# Bachmann Hand Car - replacing broken gears



## tj-lee (Jan 2, 2008)

Some time back I posted some pictures of a Bachmann hand car I had gotten as a gift and detailed a bit.










A few weeks ago I put it on my track and it would barely drag itself along and all animation had stopped. 


Using George Schreyer's excellent tips page on the Bachmann hand car I found that two gears were cracked through and just spinning on the axles.

http://www.girr.org/girr/tips/tips1..._tips.html 

Knowing that fixing these things may be futile (I've been advised that they are short lived) I purchased a replacement gear assembly from Bachmann and fixed drive.

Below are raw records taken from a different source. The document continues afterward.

@[simp] theorem State.setTx_cur (s : State) (n : Nat) (w : TxWin) : (s.setTx n w).cur = s.cur := rfl
@[simp] theorem State.setTx_pick (s : State) (n : Nat) (w : TxWin) : (s.setTx n w).pick = s.pick := rfl
@[simp] theorem State.setTx_agenda (s : State) (n : Nat) (w : TxWin) : (s.setTx n w).agenda = s.agenda := rfl
@[simp] theorem State.setTx_moves (s : State) (n : Nat) (w : TxWin) : (s.setTx n w).moves = s.moves := rfl
@[simp] theorem State.setTx_mcc (s : State) (n : Nat) (w : TxWin) : (s.setTx n w).mcc = s.mcc := rfl
@[simp] theorem State.setTx_gt (s : State) (n : Nat) (w : TxWin) : (s.setTx n w).gt = s.gt := rfl
@[simp] theorem State.setTx_slew (s : State) (n : Nat) (w : TxWin) : (s.setTx n w).slew = s.slew := rfl
@[simp] theorem State.setTx_timelock (s : State) (n : Nat) (w : TxWin) : (s.setTx n w).timelock = s.timelock := rfl
@[simp] theorem State.setTx_lockedOnce (s : State) (n : Nat) (w : TxWin) : (s.setTx n w).lockedOnce = s.lockedOnce := rfl
@[simp] theorem State.setTx_hbm (s : State) (n : Nat) (w : TxWin) : (s.setTx n w).hbm = s.hbm := rfl
@[simp] theorem State.setTx_poison (s : State) (n : Nat) (w : TxWin) : (s.setTx n w).poison = s.poison := rfl
@[simp] theorem State.setTx_errs (s : State) (n : Nat) (w : TxWin) : (s.setTx n w).errs = s.errs := rfl
@[simp] theorem State.setTx_ports (s : State) (n : Nat) (w : TxWin) : (s.setTx n w).ports = s.ports := rfl
@[simp] theorem State.setTx_served (s : State) (n : Nat) (w : TxWin) : (s.setTx n w).served = s.served := rfl
@[simp] theorem State.setTx_stkcap (s : State) (n : Nat) (w : TxWin) : (s.setTx n w).stkcap = s.stkcap := rfl
@[simp] theorem State.setTx_eccstat (s : State) (n : Nat) (w : TxWin) : (s.setTx n w).eccstat = s.eccstat := rfl
@[simp] theorem State.setTx_modNum (s : State) (n : Nat) (w : TxWin) : (s.setTx n w).modNum = s.modNum := rfl
@[simp] theorem State.setTx_disabled (s : State) (n : Nat) (w : TxWin) : (s.setTx n w).disabled = s.disabled := rfl
@[simp] theorem State.setTx_domshape (s : State) (n : Nat) (w : TxWin) : (s.setTx n w).domshape = s.domshape := rfl
@[simp] theorem State.setTx_ready (s : State) (n : Nat) (w : TxWin) : (s.setTx n w).ready = s.ready := rfl
@[simp] theorem State.setTx_ready1 (s : State) (n : Nat) (w : TxWin) : (s.setTx n w).ready1 = s.ready1 := rfl
@[simp] theorem State.setTx_bootstat (s : State) (n : Nat) (w : TxWin) : (s.setTx n w).bootstat = s.bootstat := rfl
@[simp] theorem State.setTx_bootsrc (s : State) (n : Nat) (w : TxWin) : (s.setTx n w).bootsrc = s.bootsrc := rfl
@[simp] theorem State.setTx_timedisc (s : State) (n : Nat) (w : TxWin) : (s.setTx n w).timedisc = s.timedisc := rfl
@[simp] theorem State.setTx_hostdrop (s : State) (n : Nat) (w : TxWin) : (s.setTx n w).hostdrop = s.hostdrop := rfl
@[simp] theorem State.setTx_mailbox (s : State) (n : Nat) (w : TxWin) : (s.setTx n w).mailbox = s.mailbox := rfl
@[simp] theorem State.setTx_hostbox (s : State) (n : Nat) (w : TxWin) : (s.setTx n w).hostbox = s.hostbox := rfl
@[simp] theorem State.setTx_portDrop (s : State) (n : Nat) (w : TxWin) : (s.setTx n w).portDrop = s.portDrop := rfl
@[simp] theorem State.setTx_wheels (s : State) (n : Nat) (w : TxWin) : (s.setTx n w).wheels = s.wheels := rfl
@[simp] theorem State.setTx_slotOwner (s : State) (n : Nat) (w : TxWin) : (s.setTx n w).slotOwner = s.slotOwner := rfl
@[simp] theorem State.setTx_slotMask (s : State) (n : Nat) (w : TxWin) : (s.setTx n w).slotMask = s.slotMask := rfl
@[simp] theorem State.setTx_lastServed (s : State) (n : Nat) (w : TxWin) : (s.setTx n w).lastServed = s.lastServed := rfl
@[simp] theorem State.setTx_servedAt (s : State) (n : Nat) (w : TxWin) : (s.setTx n w).servedAt = s.servedAt := rfl
@[simp] theorem State.setTx_rx (s : State) (n : Nat) (w : TxWin) : (s.setTx n w).rx = s.rx := rfl
@[simp] theorem State.setTx_flits (s : State) (n : Nat) (w : TxWin) : (s.setTx n w).flits = s.flits := rfl
@[simp] theorem State.setTx_nextFlit (s : State) (n : Nat) (w : TxWin) : (s.setTx n w).nextFlit = s.nextFlit := rfl
@[simp] theorem State.setTx_landings (s : State) (n : Nat) (w : TxWin) : (s.setTx n w).landings = s.landings := rfl
@[simp] theorem State.setTx_orphans (s : State) (n : Nat) (w : TxWin) : (s.setTx n w).orphans = s.orphans := rfl
@[simp] theorem State.setTx_sorus (s : State) (n : Nat) (w : TxWin) : (s.setTx n w).sorus = s.sorus := rfl
@[simp] theorem State.setTx_meas (s : State) (n : Nat) (w : TxWin) : (s.setTx n w).meas = s.meas := rfl
@[simp] theorem State.setTx_island (s : State) (n : Nat) (w : TxWin) : (s.setTx n w).island = s.island := rfl
@[simp] theorem State.setTx_volt (s : State) (n : Nat) (w : TxWin) : (s.setTx n w).volt = s.volt := rfl
@[simp] theorem State.setTx_rails (s : State) (n : Nat) (w : TxWin) : (s.setTx n w).rails = s.rails := rfl
@[simp] theorem State.setTx_pwrok (s : State) (n : Nat) (w : TxWin) : (s.setTx n w).pwrok = s.pwrok := rfl
@[simp] theorem State.setTx_thermtrip (s : State) (n : Nat) (w : TxWin) : (s.setTx n w).thermtrip = s.thermtrip := rfl
@[simp] theorem State.setTx_ide (s : State) (n : Nat) (w : TxWin) : (s.setTx n w).ide = s.ide := rfl
@[simp] theorem State.setTx_cores (s : State) (n : Nat) (w : TxWin) : (s.setTx n w).cores = s.cores := rfl
@[simp] theorem State.setTx_parts (s : State) (n : Nat) (w : TxWin) : (s.setTx n w).parts = s.parts := rfl
@[simp] theorem State.setTx_out (s : State) (n : Nat) (w : TxWin) : (s.setTx n w).out = s.out := rfl
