-- ==== Sys2Proof/Laws/Effect.lean ====
section
/-! SUPPORT. The results that are due before an issue, and the completed instruction in the terms of the statements. -/

namespace Sys2Proof

open Sys2Proof.Machine

/-- Only registers that results of `q` can name differ, and which of them hold a word in error. -/
def RegsOnly (q : SeqId) (t t' : Task) : Prop :=
  t' = { t with vreg := t'.vreg, preg := t'.preg, kreg := t'.kreg, vl := t'.vl, vcsr := t'.vcsr, vrb := t'.vrb, bm := t'.bm,
                bad := t'.bad }.setSeq q
    { t.seq q with regs := (t'.seq q).regs }

theorem RegsOnly.refl (q : SeqId) (t : Task) : RegsOnly q t t := by unfold RegsOnly; cases q <;> rfl

theorem RegsOnly.trans {q : SeqId} {t u v : Task} (h : RegsOnly q t u) (k : RegsOnly q u v) : RegsOnly q t v := by
  unfold RegsOnly at h k ⊢; rw [h] at k; cases q <;> exact k

theorem RegsOnly.fold {α : Type} (q : SeqId) (f : Task → α → Task) (h : ∀ t a, RegsOnly q t (f t a)) (l : List α) (t : Task) :
    RegsOnly q t (l.foldl f t) :=
  List.foldlRecOn (motive := RegsOnly q t) l f (.refl q t) (fun _ hx a _ => hx.trans (h _ a))

theorem applyWrite_only (q : SeqId) (t : Task) (w : Write) : RegsOnly q t (applyWrite q t w) := by
  unfold RegsOnly applyWrite
  cases w with
  | v r m val => dsimp only [healed]; split <;> (try split) <;> cases q <;> rfl
  | k i val => dsimp only [healed]; split <;> cases q <;> rfl
  | p r m val => dsimp only; split <;> cases q <;> rfl
  | x r val => dsimp only; unfold Seq.setReg; split <;> cases q <;> rfl
  | xinc r => dsimp only; unfold Seq.setReg; split <;> cases q <;> rfl
  | _ => cases q <;> rfl

theorem applyTick_only (q : SeqId) (t : Task) (ps : List Pend) : RegsOnly q t (applyTick q t ps) := by
  refine (RegsOnly.fold q (fun t (p : Pend) => p.writes.foldl (applyWrite q) t)
    (fun t p => RegsOnly.fold q _ (fun t w => applyWrite_only q t w) _ _) ps t).trans ?_
  unfold RegsOnly applyTick
  cases q <;> rfl

theorem applyAll_only (q : SeqId) (n : Nat) (t : Task) (ps : List Pend) : RegsOnly q t (applyAll q n t ps) := by
  induction n generalizing t ps with
  | zero => exact .refl q t
  | succ n ih =>
    unfold applyAll
    split
    · exact .refl q t
    · exact (applyTick_only q t _).trans (ih _ _)

/-- Writing the results that are due changes registers, and takes those results from the list of what is on its way. -/
theorem dueWrites_only {t t' : Task} {q : SeqId} {T : Nat} (h : dueWrites t q T = some t') :
    RegsOnly q (t.setSeq q { t.seq q with pend := (t.seq q).pend.filter (fun p => T < p.due) }) t' := by
  unfold dueWrites at h
  dsimp only at h
  split at h
  · cases h
  · obtain rfl := Option.some.inj h
    exact applyAll_only _ _ _ _

/-- With nothing on its way, the task is as it was. -/
theorem dueWrites_nil (t : Task) (q : SeqId) (T : Nat) (h : (t.seq q).pend = []) : dueWrites t q T = some t := by
  unfold dueWrites
  have : t.setSeq q { t.seq q with pend := [] } = t := by
    conv_rhs => rw [← Task.setSeq_seq t q]
    congr 1
    cases hu : t.seq q
    simp_all
  simp [h, applyAll, this]

section due
variable {s : State} {i : Instr} {y : Syn} {t : Task}

theorem Ready.running (h : Ready s i y t) : s.me.stream = .running := by
  have := h.turn
  simp only [mayIssue, Bool.and_eq_true, beq_iff_eq] at this
  exact this.1.1.2

theorem Ready.noProg (h : Ready s i y t) : s.me.prog = none := by
  have := h.turn
  simp only [mayIssue, Bool.and_eq_true, beq_iff_eq] at this
  simpa using this.1.2

theorem Ready.here? (h : Ready s i y t) : s.task? s.cur.core (s.bankOf s.cur.core) = some s.here := by
  have := h.turn
  simp only [mayIssue, Bool.and_eq_true, beq_iff_eq] at this
  obtain ⟨x, hx⟩ := Option.isSome_iff_exists.mp this.1.1.1.1.2
  simp [State.here, hx]

theorem Ready.seq_eq (h : Ready s i y t) :
    t.seq s.cur.q = { s.me with regs := (t.seq s.cur.q).regs, pend := s.me.pend.filter (fun p => issueTick s < p.due) } := by
  have := dueWrites_only h.due
  rw [this]
  simp [State.me]

end due

/-- A completed instruction in the terms of `Effect`. -/
theorem effect_of {s : State} {i : Instr} {y : Syn} {t : Task} (h : Ready s i y t) {ticks : Nat} {body : State → Res}
    (hx : exec i s = run i y ticks body s) {s0 : State} {t1 t2 : Task} {pc : BitVec 48}
    (hb : body (entered s t y (encode i).length ticks) = .ok (s0.setHere t1))
    (hc : s0.cur = s.cur) (hk : s0.bankOf s.cur.core = s.bankOf s.cur.core)
    (hr : (t1.seq s.cur.q).stream = .running) (hw : (t1.seq s.cur.q).wait.isSome = true)
    (ht : bareTask t1 s.cur.q = bareTask t2 s.cur.q) (hp : (t1.seq s.cur.q).pc = pc)
    (hi : (t1.seq s.cur.q).tick = issueTick s + ticks) (hn : (t1.seq s.cur.q).seqno = (t2.seq s.cur.q).seqno + 1) :
    Effect s i y s0 t2 pc ticks := by
  obtain ⟨t', fl, _, h1, h2⟩ := finish_ok s0 s.me.pc t1 (by rw [hc]; exact hr) (by rw [hc]; exact hw)
  rw [hc] at h2
  have hs := h2.seq s.cur.q
  rw [Task.seq_setSeq] at hs
  refine ⟨t', ?_, ?_, ?_, ?_, ?_, ?_⟩
  · rw [hx, run_ok h, hb, h1, State.setHere_eq, hc, hk]
  · rw [h2.bare, ← ht]; cases s.cur.q <;> rfl
  · rw [hs]; exact hp
  · rw [hs]; exact hi
  · rw [hs]; exact hn
  · rw [hs]

/-- The registers of the executing sequencer as a body reads them. -/
theorem reg_entered {s : State} (t : Task) (y : Syn) (len ticks r : Nat) : (entered s t y len ticks).reg r = (t.seq s.cur.q).reg r := by
  obtain ⟨k, w, n, -, he, -⟩ := entered_eq s t y len ticks
  rw [he]
  simp [Seq.reg]

/-- An instruction that writes one register of its sequencer, and the PC. -/
theorem effect_setReg {s : State} {i : Instr} {y : Syn} {t : Task} (h : Ready s i y t) {ticks : Nat} (hz : ticks ≠ 0)
    {body : State → Res} (hx : exec i s = run i y ticks body s) {r : Nat} {v : Word}
    (hb : body (entered s t y (encode i).length ticks) = .ok ((entered s t y (encode i).length ticks).setReg r v)) :
    Effect s i y s (withReg s t r v) (nextPc s i) ticks := by
  obtain ⟨k, w, n, hk, he, -⟩ := entered_eq s t y (encode i).length ticks
  rw [he, State.setReg_setHere] at hb
  have hst : (t.seq s.cur.q).stream = .running := by rw [h.seq_eq]; exact h.running
  refine effect_of h hx (by rw [he]; exact hb) rfl rfl ?_ ?_ ?_ ?_ ?_ ?_
  · simp [hst]
  · simp
  · unfold TokensOnly at hk
    rw [hk]
    unfold withReg Seq.setReg
    cases s.cur.q <;> dsimp only [Task.seq, Task.setSeq] <;> split <;> rfl
  · simp [nextPc]
  · simp
  · simp [withReg, hz]

/-- The operands of C as a body reads them. -/
theorem cbVal_entered {s : State} (t : Task) (y : Syn) (len ticks : Nat) (b : CB) :
    cbVal (entered s t y len ticks) b = bVal (t.seq s.cur.q) b := by
  cases b <;> simp [cbVal, bVal, reg_entered]

theorem srcA_entered {s : State} (t : Task) (y : Syn) (len ticks : Nat) (o : COp) :
    srcA (entered s t y len ticks) o = (t.seq s.cur.q).reg o.sa.toNat := reg_entered t y len ticks _

theorem srcD_entered {s : State} (t : Task) (y : Syn) (len ticks : Nat) (o : COp) :
    srcD (entered s t y len ticks) o = (t.seq s.cur.q).reg o.sd.toNat := reg_entered t y len ticks _

theorem opVal_entered {s : State} (t : Task) (y : Syn) (len ticks : Nat) (o : COp) :
    opVal (entered s t y len ticks) o = (t.seq s.cur.q).reg o.sa.toNat + bVal (t.seq s.cur.q) o.b := by
  simp [opVal, srcA_entered, cbVal_entered]

theorem opAddr_entered {s : State} (t : Task) (y : Syn) (len ticks : Nat) (o : COp) :
    opAddr (entered s t y len ticks) o = addrC (t.seq s.cur.q) o := by
  simp [opAddr, addrC, opVal_entered]

/-- The head parcel's address as a body sees it. -/
theorem headPc_entered {s : State} (t : Task) (y : Syn) (i : Instr) (ticks : Nat) :
    headPc (entered s t y (encode i).length ticks) i = s.me.pc := by
  obtain ⟨k, w, n, -, he, -⟩ := entered_eq s t y (encode i).length ticks
  rw [he]
  simp [headPc]

/-- An instruction that changes the PC, after it may have written one register. -/
theorem effect_setPc {s : State} {i : Instr} {y : Syn} {t : Task} (h : Ready s i y t) {ticks : Nat} (hz : ticks ≠ 0)
    {body : State → Res} (hx : exec i s = run i y ticks body s) {r : Nat} {v : Word} {pc : BitVec 48}
    (hb : body (entered s t y (encode i).length ticks) = .ok (setPc ((entered s t y (encode i).length ticks).setReg r v) pc)) :
    Effect s i y s (withReg s t r v) pc ticks := by
  obtain ⟨k, w, n, hk, he, -⟩ := entered_eq s t y (encode i).length ticks
  rw [he, State.setReg_setHere] at hb
  have hst : (t.seq s.cur.q).stream = .running := by rw [h.seq_eq]; exact h.running
  simp only [setPc, State.setMe_setHere] at hb
  refine effect_of h hx (by rw [he]; exact hb) rfl rfl ?_ ?_ ?_ ?_ ?_ ?_
  · simp [hst]
  · simp
  · unfold TokensOnly at hk
    rw [hk]
    unfold withReg Seq.setReg
    simp only [State.me_setHere, State.setHere_cur]
    cases s.cur.q <;> dsimp only [Task.seq, Task.setSeq] <;> split <;> rfl
  · simp
  · simp
  · simp [withReg, hz]

/-- An instruction without an effect on registers. -/
theorem effect_none {s : State} {i : Instr} {y : Syn} {t : Task} (h : Ready s i y t) {ticks : Nat} (hz : ticks ≠ 0)
    {body : State → Res} (hx : exec i s = run i y ticks body s)
    (hb : body (entered s t y (encode i).length ticks) = .ok (entered s t y (encode i).length ticks)) :
    Effect s i y s t (nextPc s i) ticks := by
  obtain ⟨k, w, n, -, he, -⟩ := entered_eq s t y (encode i).length ticks
  have hr : (entered s t y (encode i).length ticks).setReg 0 0 = entered s t y (encode i).length ticks := by
    rw [he, State.setReg_setHere]; simp [Seq.setReg]
  simpa [withReg, Seq.setReg] using effect_setReg h hz hx (r := 0) (v := 0) (by rw [hb, hr])

/-- A jump without another effect. -/
theorem effect_jump {s : State} {i : Instr} {y : Syn} {t : Task} (h : Ready s i y t) {ticks : Nat} (hz : ticks ≠ 0)
    {body : State → Res} (hx : exec i s = run i y ticks body s) {pc : BitVec 48}
    (hb : body (entered s t y (encode i).length ticks) = .ok (setPc (entered s t y (encode i).length ticks) pc)) :
    Effect s i y s t pc ticks := by
  obtain ⟨k, w, n, -, he, -⟩ := entered_eq s t y (encode i).length ticks
  have hr : (entered s t y (encode i).length ticks).setReg 0 0 = entered s t y (encode i).length ticks := by
    rw [he, State.setReg_setHere]; simp [Seq.setReg]
  simpa [withReg, Seq.setReg] using effect_setPc h hz hx (r := 0) (v := 0) (by rw [hb, hr])

/-- An instruction that is undone: its sequencer leaves the waiting phase, and nothing but bookkeeping and tokens differs. -/
theorem undoWait_bare (t : Task) (q : SeqId) (b : Bool) :
    bareTask (undoWait t q b) q = bareTask t q ∧ ((undoWait t q b).seq q).pc = (t.seq q).pc
      ∧ ((undoWait t q b).seq q).wait = none := by
  unfold undoWait
  dsimp only
  split
  · next h => exact ⟨rfl, rfl, h⟩
  · next w h =>
    have hk : TokensOnly t (if w.issued = true then returnTokens t q w else t) := by
      split
      · exact returnTokens_only t q w
      · exact .refl t
    refine ⟨?_, ?_, by simp⟩
    · generalize (if w.issued = true then returnTokens t q w else t) = k at hk
      unfold TokensOnly at hk
      rw [hk]
      cases q <;> rfl
    · simp [hk.seq]

/-- An instruction that has issued and begun nothing has no effect to keep, and no entry of a queue to leave. -/
theorem hasBegun_fresh (s : State) (t : Task) (w : Wait) (hw : (t.seq s.cur.q).wait = some w) (ho : w.op = .none) (hs : w.sent = 0) :
    hasBegun (s.setHere t) = false := by
  unfold hasBegun
  rw [State.me_setHere, State.here_setHere, hw, State.setHere_cur]
  cases hq : s.cur.q <;> rw [hq] at hw <;> simp [begunResult, staysBegun, ho, hs, show t.c = t.seq .c from rfl, hw]

theorem dropLaunch_fresh (s : State) (core bank : Nat) (t : Task) (w : Wait) (hw : t.c.wait = some w) (ho : w.op = .none) :
    dropLaunch s core bank t = s := by
  unfold dropLaunch; simp [hw, ho]

/-- A trap undoes an instruction that has begun nothing, and is taken with the PC back at its head parcel. -/
theorem trapUndone_fresh (s : State) (t : Task) (head : BitVec 48) (c : Cause) (faddr flags : Nat) (w : Wait)
    (hw : (t.seq s.cur.q).wait = some w) (ho : w.op = .none) (hs : w.sent = 0) :
    trapUndone (s.setHere t) head c faddr flags =
      let k := undoWait t s.cur.q (trapCounts t s.cur.q)
      trapHere (s.setHere (k.setSeq s.cur.q { k.seq s.cur.q with pc := head })) c faddr flags := by
  have hd : (if (s.cur.q == SeqId.c) = true then dropLaunch (s.setHere t) s.cur.core (s.bankOf s.cur.core) t else s.setHere t)
      = s.setHere t := by
    split
    · next h =>
      have hq : s.cur.q = .c := by simpa using h
      rw [hq] at hw
      exact dropLaunch_fresh _ _ _ _ w hw ho
    · rfl
  have ha : asksOutside (t.seq s.cur.q) = false := by simp [asksOutside, hw, ho]
  unfold trapUndone
  simp only [hasBegun_fresh s t w hw ho hs, State.setHere_cur, State.bankOf_setHere, State.here_setHere, Bool.false_eq_true, if_false, hd, ha,
    Bool.and_false, State.setHere_setHere, State.me_setHere, State.setMe_setHere]

/-- A trap of the executing sequencer, whose task is given. -/
theorem trapHere_setHere (s : State) (t : Task) (pc : BitVec 48) (c : Cause) (faddr flags : Nat) (hp : (t.seq s.cur.q).pc = pc) :
    trapHere (s.setHere t) c faddr flags
      = takeTrap (s.setTask s.cur.core (s.bankOf s.cur.core) (some t)) s.cur.core (s.bankOf s.cur.core) s.cur.q.num c faddr flags pc.toNat := by
  unfold trapHere
  rw [State.me_setHere, hp, State.bankOf_setHere, State.setHere_cur, State.setHere_eq]

/-- A trap of a body, in the terms of `TrapsPrecisely`. -/
theorem trap_of {s : State} {i : Instr} {y : Syn} {t : Task} (h : Ready s i y t) {ticks : Nat} {body : State → Res}
    (hx : exec i s = run i y ticks body s) {c : Cause} {faddr : Nat}
    (hb : body (entered s t y (encode i).length ticks) = .trap c faddr 0 (entered s t y (encode i).length ticks)) :
    TrapsPrecisely s i t c faddr := by
  obtain ⟨k, w, n, hk, he, -, -, ho, hs⟩ := entered_eq s t y (encode i).length ticks
  generalize hv : ({ t.seq s.cur.q with
        pc := s.me.pc + BitVec.ofNat 48 (4 * (encode i).length), wait := some w, nextId := (t.seq s.cur.q).nextId + 1, tick := issueTick s + ticks,
        seqno := if ticks = 0 then (t.seq s.cur.q).seqno else (t.seq s.cur.q).seqno + 1, lastIssue := n, nextFree := s.mcc + ticks,
        armed := false, tickAt := s.mcc + ticks, head := s.me.pc } : Seq) = v at he
  rw [he] at hb
  have hwv : ((k.setSeq s.cur.q v).seq s.cur.q).wait = some w := by rw [Task.seq_setSeq, ← hv]
  have hf : exec i s = trapUndone (s.setHere (k.setSeq s.cur.q v)) s.me.pc c faddr 0 := by rw [hx, run_ok h, he, hb]; rfl
  rw [trapUndone_fresh s _ s.me.pc c faddr 0 w hwv ho hs] at hf
  obtain ⟨h1, h2, h3⟩ := undoWait_bare (k.setSeq s.cur.q v) s.cur.q (trapCounts (k.setSeq s.cur.q v) s.cur.q)
  generalize undoWait (k.setSeq s.cur.q v) s.cur.q (trapCounts (k.setSeq s.cur.q v) s.cur.q) = z at h1 h2 h3 hf
  refine ⟨z.setSeq s.cur.q { z.seq s.cur.q with pc := s.me.pc }, ?_, ?_, by simp, by simp [h3]⟩
  · exact hf.trans (trapHere_setHere s _ s.me.pc c faddr 0 (by simp))
  · have hp : ∀ (v : Task) (q : SeqId) (pc : BitVec 48), bareTask (v.setSeq q { v.seq q with pc := pc }) q = bareTask v q := by
      intro v q pc; cases q <;> rfl
    rw [hp, h1]
    unfold TokensOnly at hk
    rw [hk, ← hv]
    cases s.cur.q <;> rfl

end Sys2Proof
end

I wrote up a how-to with pictures that you can find here:

http://tjstrains.com/620/repairing-.../#more-620 


Everything went well until it came to putting the bottom cover plate back on. Had some weird problems with that.

Best,TJ 
http://tjstrains.com/620/repairing-the-bachmann-hand-car/#more-620


----------



## Dennis Cherry (Feb 16, 2008)

Very nice Bachmann Handcar. 

I have run the Bachmann handcars at the Gaylord Texan in 2007 & 2008. Did not have the gear breaking issue but wore out 6-8 drive system each year. This display is setup every year since 2007.


The Layout is 25 feet long and was custom built by me.

The handcars are using the LGB reversing modules.

Here are some pictures of the Handcars, Guitar and a video of it in operation.

https://www.dropbox.com/gallery/23140982/2/Gaylord%20Trains/Guitar?h=1b97b1


----------



## Torby (Jan 2, 2008)

There's one of those at the Chicago Botanic. We'd sometimes put it on the ladybug track. However, it wore out a gear and just as the little guy bends over, he pauses and there's a most flatulent sound









I haven't seen it for a couple years now. Perhaps it's been tossed.


----------